# Sykes report Fri/Sat



## Wookie (Oct 2, 2007)

I wouldn't call it a great couple of days however, between my coworker and me we caught 3 sheepies, 2blk drums, 2 white trouts and 1 red(26in). Live shrimp was used on all of them. I only have a few pics here. Didn't think to take pics till after my wife started cleaning them.


----------



## Lynchmob (Oct 2, 2007)

Thanks for the report.


----------



## J.Sharit (Oct 3, 2007)

yOUR WIFE CLEANED THE FISH?????????? Your my hero pal.....what a lucky guy!!!! Does she wash the boat too?oke


----------



## jigslinger (Sep 30, 2007)

You definately have it all figured out! My ex wouldn't cook them much less clean them!:bowdown


----------



## wirenut (Sep 30, 2007)

Wow cleaned the fish :bowdown. Thanks for the report.


----------



## Pier#r (Oct 2, 2007)

I'm with the "that's cool, your wife cleans your fish" crowd :bowdown

My wife only helps me eat them :doh

Nice catch!


----------



## true-king (Oct 2, 2007)

Nice Job! I guess I need to go to bob sikes more often!


----------



## Private Pilot (Oct 3, 2007)

Nice catch!


----------



## fishingnoob (Oct 20, 2007)

hell ya my wife wont clean no fish .... nice one you have there


----------



## De Anza Jig (Jan 16, 2008)

Nice Sheepies.:bowdown


----------



## Wookie (Oct 2, 2007)

Yea my wife was pretty cool with cleaning the Sheepies and the trout. I don't know what the hell was going with the Blk Drum though. All I heard was her with a hammer and a knife beating the crap out of it. I just closed my door and got back on the PS3.Hmmm, some things are just better not known.


----------



## Cubs Fan (Oct 17, 2007)

Nice Fish , Fantastic wife.


----------



## Fuhrer48 (Oct 2, 2007)

What side of the bridge were you on? Good work and nice lookin fish.


----------



## Wookie (Oct 2, 2007)

in between the two bridges.


----------



## fishmasterseven (Oct 6, 2007)

> *Wookie (2/4/2008)*Yea my wife was pretty cool with cleaning the Sheepies and the trout. I don't know what the hell was going with the Blk Drum though. All I heard was her with a hammer and a knife beating the crap out of it. I just closed my door and got back on the PS3.Hmmm, some things are just better not known.

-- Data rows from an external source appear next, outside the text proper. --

/-! `wr` changes regs. -/

@[simp] theorem Core.wr_parMis (a : Nat) (v : Word) : (c.wr a v).parMis = c.parMis := rfl
@[simp] theorem Core.wr_ct1 (a : Nat) (v : Word) : (c.wr a v).ct1 = c.ct1 := rfl
@[simp] theorem Core.wr_ct2 (a : Nat) (v : Word) : (c.wr a v).ct2 = c.ct2 := rfl
@[simp] theorem Core.wr_tbl (a : Nat) (v : Word) : (c.wr a v).tbl = c.tbl := rfl
@[simp] theorem Core.wr_cfOld (a : Nat) (v : Word) : (c.wr a v).cfOld = c.cfOld := rfl
@[simp] theorem Core.wr_tcA (a : Nat) (v : Word) : (c.wr a v).tcA = c.tcA := rfl
@[simp] theorem Core.wr_tcB (a : Nat) (v : Word) : (c.wr a v).tcB = c.tcB := rfl
@[simp] theorem Core.wr_ports (a : Nat) (v : Word) : (c.wr a v).ports = c.ports := rfl
@[simp] theorem Core.wr_objs (a : Nat) (v : Word) : (c.wr a v).objs = c.objs := rfl
@[simp] theorem Core.wr_groups (a : Nat) (v : Word) : (c.wr a v).groups = c.groups := rfl
@[simp] theorem Core.wr_slots (a : Nat) (v : Word) : (c.wr a v).slots = c.slots := rfl
@[simp] theorem Core.wr_prbsS (a : Nat) (v : Word) : (c.wr a v).prbsS = c.prbsS := rfl
@[simp] theorem Core.wr_d06 (a : Nat) (v : Word) : (c.wr a v).d06 = c.d06 := rfl
@[simp] theorem Core.wr_frame (a : Nat) (v : Word) : (c.wr a v).frame = c.frame := rfl
@[simp] theorem Core.wr_tick (a : Nat) (v : Word) : (c.wr a v).tick = c.tick := rfl
@[simp] theorem Core.wr_freeCtr (a : Nat) (v : Word) : (c.wr a v).freeCtr = c.freeCtr := rfl
@[simp] theorem Core.wr_pmSec (a : Nat) (v : Word) : (c.wr a v).pmSec = c.pmSec := rfl
@[simp] theorem Core.wr_harvest (a : Nat) (v : Word) : (c.wr a v).harvest = c.harvest := rfl
@[simp] theorem Core.wr_pmSuspect (a : Nat) (v : Word) : (c.wr a v).pmSuspect = c.pmSuspect := rfl
@[simp] theorem Core.wr_lateCount (a : Nat) (v : Word) : (c.wr a v).lateCount = c.lateCount := rfl
@[simp] theorem Core.wr_ceSec (a : Nat) (v : Word) : (c.wr a v).ceSec = c.ceSec := rfl
@[simp] theorem Core.wr_lateSec (a : Nat) (v : Word) : (c.wr a v).lateSec = c.lateSec := rfl
@[simp] theorem Core.wr_ceDone (a : Nat) (v : Word) : (c.wr a v).ceDone = c.ceDone := rfl
@[simp] theorem Core.wr_lateDone (a : Nat) (v : Word) : (c.wr a v).lateDone = c.lateDone := rfl
@[simp] theorem Core.wr_weirS (a : Nat) (v : Word) : (c.wr a v).weirS = c.weirS := rfl
@[simp] theorem Core.wr_cmds (a : Nat) (v : Word) : (c.wr a v).cmds = c.cmds := rfl
@[simp] theorem Core.wr_cpls (a : Nat) (v : Word) : (c.wr a v).cpls = c.cpls := rfl
@[simp] theorem Core.wr_cmdNo (a : Nat) (v : Word) : (c.wr a v).cmdNo = c.cmdNo := rfl
@[simp] theorem Core.wr_rsvS (a : Nat) (v : Word) : (c.wr a v).rsvS = c.rsvS := rfl
@[simp] theorem Core.wr_sluS (a : Nat) (v : Word) : (c.wr a v).sluS = c.sluS := rfl
@[simp] theorem Core.wr_mspRx (a : Nat) (v : Word) : (c.wr a v).mspRx = c.mspRx := rfl
@[simp] theorem Core.wr_spare (a : Nat) (v : Word) : (c.wr a v).spare = c.spare := rfl
@[simp] theorem Core.wr_timS (a : Nat) (v : Word) : (c.wr a v).timS = c.timS := rfl
@[simp] theorem Core.wr_cuS (a : Nat) (v : Word) : (c.wr a v).cuS = c.cuS := rfl
@[simp] theorem Core.wr_pins (a : Nat) (v : Word) : (c.wr a v).pins = c.pins := rfl
@[simp] theorem Core.wr_fuses (a : Nat) (v : Word) : (c.wr a v).fuses = c.fuses := rfl
@[simp] theorem Core.wr_wrdS (a : Nat) (v : Word) : (c.wr a v).wrdS = c.wrdS := rfl
@[simp] theorem Core.wr_hifS (a : Nat) (v : Word) : (c.wr a v).hifS = c.hifS := rfl
@[simp] theorem Core.wr_spwS (a : Nat) (v : Word) : (c.wr a v).spwS = c.spwS := rfl
@[simp] theorem Core.wr_levS (a : Nat) (v : Word) : (c.wr a v).levS = c.levS := rfl
@[simp] theorem Core.wr_snpS (a : Nat) (v : Word) : (c.wr a v).snpS = c.snpS := rfl
@[simp] theorem Core.wr_scans (a : Nat) (v : Word) : (c.wr a v).scans = c.scans := rfl
@[simp] theorem Core.wr_grd (a : Nat) (v : Word) : (c.wr a v).grd = c.grd := rfl
@[simp] theorem Core.wr_grdVal (a : Nat) (v : Word) : (c.wr a v).grdVal = c.grdVal := rfl
@[simp] theorem Core.wr_reports (a : Nat) (v : Word) : (c.wr a v).reports = c.reports := rfl
@[simp] theorem Core.wr_linkOut (a : Nat) (v : Word) : (c.wr a v).linkOut = c.linkOut := rfl
@[simp] theorem Core.wr_blocked (a : Nat) (v : Word) : (c.wr a v).blocked = c.blocked := rfl
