variable {c d : Core} {v : Word} {tgt : Nat} {cmd capsule : Option Nat}

theorem wState_holdReq : (holdReq c v tgt cmd capsule).wState = c.wState := by
  have h : (holdReq c v tgt cmd capsule).rd (hif 0x20C) = c.rd (hif 0x20C) :=
    (rd_sf_ne _ _ _ (by decide)).trans
      ((rd_wr_ne _ (by decide)).trans ((rd_wr_ne _ (by decide)).trans (rd_wr_ne _ (by decide))))
  rw [Core.wState, Core.gf, h, Core.wState, Core.gf]

theorem wState_ne_failed_of_up (h : c.wDown = false) : c.wState ≠ 4 := by
  intro h4
  simp [Core.wDown, h4] at h

theorem mapGo_of_noWarden (h : c.wDown = true) (h4 : c.wState ≠ 4) : c.mapGo v tgt cmd capsule = c := by
  unfold Core.mapGo
  rw [if_pos (by simp [h, h4])]

theorem mapGo_of_busy (h : c.wDown = false ∨ c.wState = 4) (hb : c.gb (rsv 0x208) 0 = true) :
    c.mapGo v tgt cmd capsule = c.ign (rsv 0xB10) 8 := by
  unfold Core.mapGo
  rw [if_neg (by rcases h with h | h <;> simp [h]), if_pos hb]

theorem mapGo_of_idle (h : c.wDown = false ∨ c.wState = 4) (hb : c.gb (rsv 0x208) 0 = false) :
    c.mapGo v tgt cmd capsule = answerReq (holdReq c v tgt cmd capsule) v := by
  unfold Core.mapGo
  rw [if_neg (by rcases h with h | h <;> simp [h]), if_neg (by simp [hb])]
  rfl

theorem answerReq_failed (h : d.wState = 4) : answerReq d v = d.endReq 3 7 := if_pos h

theorem answerReq_hold (h : d.wState ≠ 4) (hh : d.gb (rsv 0xB1C) 0 = true) : answerReq d v = d.endReq 3 6 := by
  simp [answerReq, h, hh]

theorem storeNotReady_iff : (!(d.gb (rsv 0x204) 3 && !d.gb (rsv 0x204) 4) &&
    (d.checkMaps (fld v 1 2) (bitOf v 5)).storage ≠ 0) = true ↔ ¬StoreReady d v := by
  cases h : d.gb (rsv 0x204) 3 <;> simp [StoreReady, h]

theorem answerReq_notReady (h : d.wState ≠ 4) (hh : d.gb (rsv 0xB1C) 0 = false) (hr : ¬StoreReady d v) :
    answerReq d v = d.endReq 3 9 := by
  rw [answerReq, if_neg h, if_neg (by simp [hh]), if_pos (storeNotReady_iff.mpr hr)]

theorem answerReq_ready (h : d.wState ≠ 4) (hh : d.gb (rsv 0xB1C) 0 = false) (hr : StoreReady d v) :
    answerReq d v = if fld v 1 2 = 0 then d.endReq 3 1
      else ((d.sb (rsv 0x208) 0 true).sf (rsv 0x208) 1 2 1).sb (rsv 0x200) 5 true := by
  rw [answerReq, if_neg h, if_neg (by simp [hh]), if_neg (fun hn => storeNotReady_iff.mp hn hr)]

end Go

/-! ## The end of the check -/

/-- The block that shows both charges of a check, and ADMIT_ERR where it was of the XMAP (R212, R259). -/
def showCheck (c : Core) (maps : Nat) (k : Checked) : Core :=
  let d := (c.wr (rsv 0x21C) (BitVec.ofNat 32 k.storage)).wr (rsv 0x234) (BitVec.ofNat 32 k.width)
  if maps % 2 = 1 then d.admitErr (k.cause = 3 || k.cause = 4) else d

/-- The boundary that a request names: its target, or two frames on (R259). -/
def commitAt (d : Core) (q : Req) : Nat := if bitOf q.bits 3 then q.tgt else d.frame + 2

thats some funny stuff right there.....i dont care who you are, thats funny! anyways....nice catch :clap


----------



## tld15uga (Dec 9, 2007)

Does your wife have a sister?


----------



## Wookie (Oct 2, 2007)

She does have a sister and she cleans them when I catch fish down in Corpus Christi lol. They are true believers in "you kill it, we grill it!" lol


----------



## tld15uga (Dec 9, 2007)

A girl after my heart, that's for sure :mmmbeer


----------